◆ **INSTRUCTIONS TO FOLLOW**
Copy out each line of the data that includes the string "obtain".

[Collected data]
-- ==== Sys2Proof/Laws/Operands.lean ====
section
/-!
SUPPORT. What the string operand's functions answer: `hexval`, `hexByte`, `parseTriple` (41_access_rights.md R97 to R99).
-/

namespace Sys2Proof.Machine

open Sys2Proof.Safety

theorem hexval_eq_some_iff (c : Byte) (n : Nibble) : hexval c = some n ↔ HexDigit c n.toNat := by
  have hc := c.isLt
  have hn := n.isLt
  unfold hexval HexDigit
  simp only [BitVec.le_def, BitVec.ofNat_eq_ofNat, BitVec.toNat_ofNat]
  split
  · simp only [Option.some.injEq, BitVec.toNat_eq, BitVec.toNat_setWidth, BitVec.toNat_sub, BitVec.toNat_ofNat]
    omega
  · split
    · simp only [Option.some.injEq, BitVec.toNat_eq, BitVec.toNat_setWidth, BitVec.toNat_sub, BitVec.toNat_add,
        BitVec.toNat_ofNat]
      omega
    · split
      · simp only [Option.some.injEq, BitVec.toNat_eq, BitVec.toNat_setWidth, BitVec.toNat_sub, BitVec.toNat_add,
          BitVec.toNat_ofNat]
        omega
      · simp only [reduceCtorEq, false_iff]
        omega

theorem hexDigit_lt {c : Byte} {n : Nat} (h : HexDigit c n) : n < 16 := by
  unfold HexDigit at h; omega

theorem hexDigit_unique {c : Byte} {m n : Nat} (hm : HexDigit c m) (hn : HexDigit c n) : m = n := by
  unfold HexDigit at hm hn; omega

theorem hexval_of_hexDigit {c : Byte} {n : Nat} (h : HexDigit c n) : hexval c = some (BitVec.ofNat 4 n) := by
  rw [hexval_eq_some_iff, BitVec.toNat_ofNat, Nat.mod_eq_of_lt (hexDigit_lt h)]
  exact h

theorem hexval_eq_none_iff (c : Byte) : hexval c = none ↔ ¬ ∃ n, HexDigit c n := by
  constructor
  · rintro h ⟨n, hn⟩
    simp [hexval_of_hexDigit hn] at h
  · intro h
    match hv : hexval c with
    | none => rfl
    | some n => exact absurd ⟨_, (hexval_eq_some_iff c n).1 hv⟩ h

/-- The byte of a pair of hexadecimal characters (20_memory.md R35). -/
theorem hexByte_eq_some_iff (c d : Byte) (v : Byte) :
    hexByte c d = some v ↔ ∃ h l, HexDigit c h ∧ HexDigit d l ∧ v.toNat = 16 * h + l := by
  constructor
  · intro e
    unfold hexByte at e
    split at e
    · rename_i h l hh hl
      refine ⟨_, _, (hexval_eq_some_iff c h).1 hh, (hexval_eq_some_iff d l).1 hl, ?_⟩
      cases e
      rw [concat_toNat]; omega
    · cases e
  · rintro ⟨h, l, hh, hl, e⟩
    have h1 := hexDigit_lt hh
    have h2 := hexDigit_lt hl
    simp only [hexByte, hexval_of_hexDigit hh, hexval_of_hexDigit hl, Option.some.injEq, BitVec.toNat_eq,
      concat_toNat, BitVec.toNat_ofNat]
    omega

/-- The triple of a string operand (R98, R99). -/
theorem parseTriple_eq_some_iff (str : StrOperand) (t : Triple) :
    parseTriple str = some t ↔ str.len.toNat = 6 ∧ SpellsTriple str t := by
  have hlen : str.len = 6 ↔ str.len.toNat = 6 := by rw [BitVec.toNat_eq]; rfl
  constructor
  · intro h
    unfold parseTriple at h
    split at h
    · rename_i h6
      split at h
      · rename_i b6 b7 b8 e6 e7 e8
        cases h
        obtain ⟨h0, h1, d0, d1, q6⟩ := (hexByte_eq_some_iff _ _ _).1 e6
        obtain ⟨h2, h3, d2, d3, q7⟩ := (hexByte_eq_some_iff _ _ _).1 e7
        obtain ⟨h4, h5, d4, d5, q8⟩ := (hexByte_eq_some_iff _ _ _).1 e8
        exact ⟨hlen.1 h6, h0, h1, h2, h3, h4, h5, d0, d1, d2, d3, d4, d5, q6, q7, q8⟩
      · cases h
    · cases h
  · rintro ⟨h6, h0, h1, h2, h3, h4, h5, d0, d1, d2, d3, d4, d5, q6, q7, q8⟩
    rw [parseTriple, if_pos (hlen.2 h6), (hexByte_eq_some_iff _ _ _).2 ⟨h0, h1, d0, d1, q6⟩,
      (hexByte_eq_some_iff _ _ _).2 ⟨h2, h3, d2, d3, q7⟩, (hexByte_eq_some_iff _ _ _).2 ⟨h4, h5, d4, d5, q8⟩]

/-- Six hexadecimal characters always spell a triple. -/
theorem sixHexDigits_iff_parseTriple (str : StrOperand) : SixHexDigits str ↔ ∃ t, parseTriple str = some t := by
  simp only [parseTriple_eq_some_iff, SixHexDigits, List.forall_mem_cons, List.not_mem_nil, false_imp_iff,
    implies_true, and_true]
  constructor
  · rintro ⟨h6, ⟨h0, d0⟩, ⟨h1, d1⟩, ⟨h2, d2⟩, ⟨h3, d3⟩, ⟨h4, d4⟩, ⟨h5, d5⟩⟩
    have b := fun {c : Byte} {n : Nat} (h : HexDigit c n) => hexDigit_lt h
    refine ⟨⟨BitVec.ofNat 8 (16 * h0 + h1), BitVec.ofNat 8 (16 * h2 + h3), BitVec.ofNat 8 (16 * h4 + h5)⟩,
      h6, h0, h1, h2, h3, h4, h5, d0, d1, d2, d3, d4, d5, ?_, ?_, ?_⟩ <;>
      simp only [BitVec.toNat_ofNat] <;>
      have := b d0 <;> have := b d1 <;> have := b d2 <;> have := b d3 <;> have := b d4 <;> have := b d5 <;> omega
  · rintro ⟨t, h6, h0, h1, h2, h3, h4, h5, d0, d1, d2, d3, d4, d5, -⟩
    exact ⟨h6, ⟨h0, d0⟩, ⟨h1, d1⟩, ⟨h2, d2⟩, ⟨h3, d3⟩, ⟨h4, d4⟩, ⟨h5, d5⟩⟩

end Sys2Proof.Machine
end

◆ **WRITTEN ANSWER**
        obtain ⟨h0, h1, d0, d1, q6⟩ := (hexByte_eq_some_iff _ _ _).1 e6
        obtain ⟨h2, h3, d2, d3, q7⟩ := (hexByte_eq_some_iff _ _ _).1 e7
        obtain ⟨h4, h5, d4, d5, q8⟩ := (hexByte_eq_some_iff _ _ _).1 e8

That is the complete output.